### WHAT THE TASK ASKS
Retype only the lines at the head of the records, first through the one with "def bytesOfWord (w", exactly as written.

### EXTRACTED MATERIAL
-- ==== Sys2Proof/Syntax.lean ====
section
/-! DEFINITION. The instruction set as syntax: one constructor for each row of spec/opcode_table.json. An instruction's
arguments are the fields of its words, under the names of the table (R53, R54); a device event's arguments name
what it happens to. -/

namespace Sys2Proof

/-- The two ports of the module (R20, R21). -/
inductive Port where
  | portA
  | portB
  deriving DecidableEq, Repr

/-- Where the drover puts one flock at an admission or a restore: flock slot of the core, octet, first register block (R248, R387). -/
structure Place where
  slot : Nat
  octet : Nat
  block : Nat
  deriving DecidableEq, Repr

/-- What a port's write brings: its bytes, and whether it comes with poison set (R22, R370). -/
structure BusData where
  bytes : List Byte
  poisoned : Bool
  deriving DecidableEq, Repr
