/-- The instruction of a first word w and, for a long form, a second word x (R53, R54, R69). -/
def decodeWords (w x : Nat) : Except DecodeError Instr :=
  let major := bits w 31 25
  if isReservedMajor major then .ok (.reservedMajor w (if isLongMajor major then x else 0))
  else
    match (if major < 0x10 then decodeA major w
      else if major < 0x30 then decodeB major w
      else if major < 0x40 then decodeC major w
      else if major < 0x50 then decodeD major w
      else if major < 0x60 then decodeE major w
      else decodeLong major w x) with
    | some i => .ok i
    | none => .error (.fixedBits major)

/-- Four bytes as a little-endian word (R4). -/
def wordOfBytes (b0 b1 b2 b3 : Byte) : Nat := b0.toNat + 256 * b1.toNat + 65536 * b2.toNat + 16777216 * b3.toNat

/-- The instruction at the head of a list of bytes, and the bytes after it (R4, R46). -/
def decode : List Byte → Except DecodeError (Instr × List Byte)
  | b0 :: b1 :: b2 :: b3 :: rest =>
    let w := wordOfBytes b0 b1 b2 b3
    if isLongMajor (bits w 31 25) then
      match rest with
      | c0 :: c1 :: c2 :: c3 :: rest2 =>
        match decodeWords w (wordOfBytes c0 c1 c2 c3) with
        | .ok i => .ok (i, rest2)
        | .error e => .error e
      | _ => .error .truncated
    else
      match decodeWords w 0 with
      | .ok i => .ok (i, rest)
      | .error e => .error e
  | _ => .error .truncated

/-- The four bytes of a word, lowest address first (R4). -/
def bytesOfWord (w : Nat) : List Byte :=
  [BitVec.ofNat 8 w, BitVec.ofNat 8 (w / 256), BitVec.ofNat 8 (w / 65536), BitVec.ofNat 8 (w / 16777216)]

### SOLUTION TO THIS PROBLEM
-- ==== Sys2Proof/Syntax.lean ====
section
/-! DEFINITION. The instruction set as syntax: one constructor for each row of spec/opcode_table.json. An instruction's
arguments are the fields of its words, under the names of the table (R53, R54); a device event's arguments name
what it happens to. -/

namespace Sys2Proof

/-- The two ports of the module (R20, R21). -/
inductive Port where
  | portA
  | portB
  deriving DecidableEq, Repr

/-- Where the drover puts one flock at an admission or a restore: flock slot of the core, octet, first register block (R248, R387). -/
structure Place where
  slot : Nat
  octet : Nat
  block : Nat
  deriving DecidableEq, Repr

/-- What a port's write brings: its bytes, and whether it comes with poison set (R22, R370). -/
structure BusData where
  bytes : List Byte
  poisoned : Bool
  deriving DecidableEq, Repr
/-- The instruction of a first word w and, for a long form, a second word x (R53, R54, R69). -/
def decodeWords (w x : Nat) : Except DecodeError Instr :=
  let major := bits w 31 25
  if isReservedMajor major then .ok (.reservedMajor w (if isLongMajor major then x else 0))
  else
    match (if major < 0x10 then decodeA major w
      else if major < 0x30 then decodeB major w
      else if major < 0x40 then decodeC major w
      else if major < 0x50 then decodeD major w
      else if major < 0x60 then decodeE major w
      else decodeLong major w x) with
    | some i => .ok i
    | none => .error (.fixedBits major)

/-- Four bytes as a little-endian word (R4). -/
def wordOfBytes (b0 b1 b2 b3 : Byte) : Nat := b0.toNat + 256 * b1.toNat + 65536 * b2.toNat + 16777216 * b3.toNat

/-- The instruction at the head of a list of bytes, and the bytes after it (R4, R46). -/
def decode : List Byte → Except DecodeError (Instr × List Byte)
  | b0 :: b1 :: b2 :: b3 :: rest =>
    let w := wordOfBytes b0 b1 b2 b3
    if isLongMajor (bits w 31 25) then
      match rest with
      | c0 :: c1 :: c2 :: c3 :: rest2 =>
        match decodeWords w (wordOfBytes c0 c1 c2 c3) with
        | .ok i => .ok (i, rest2)
        | .error e => .error e
      | _ => .error .truncated
    else
      match decodeWords w 0 with
      | .ok i => .ok (i, rest)
      | .error e => .error e
  | _ => .error .truncated

/-- The four bytes of a word, lowest address first (R4). -/
def bytesOfWord (w : Nat) : List Byte :=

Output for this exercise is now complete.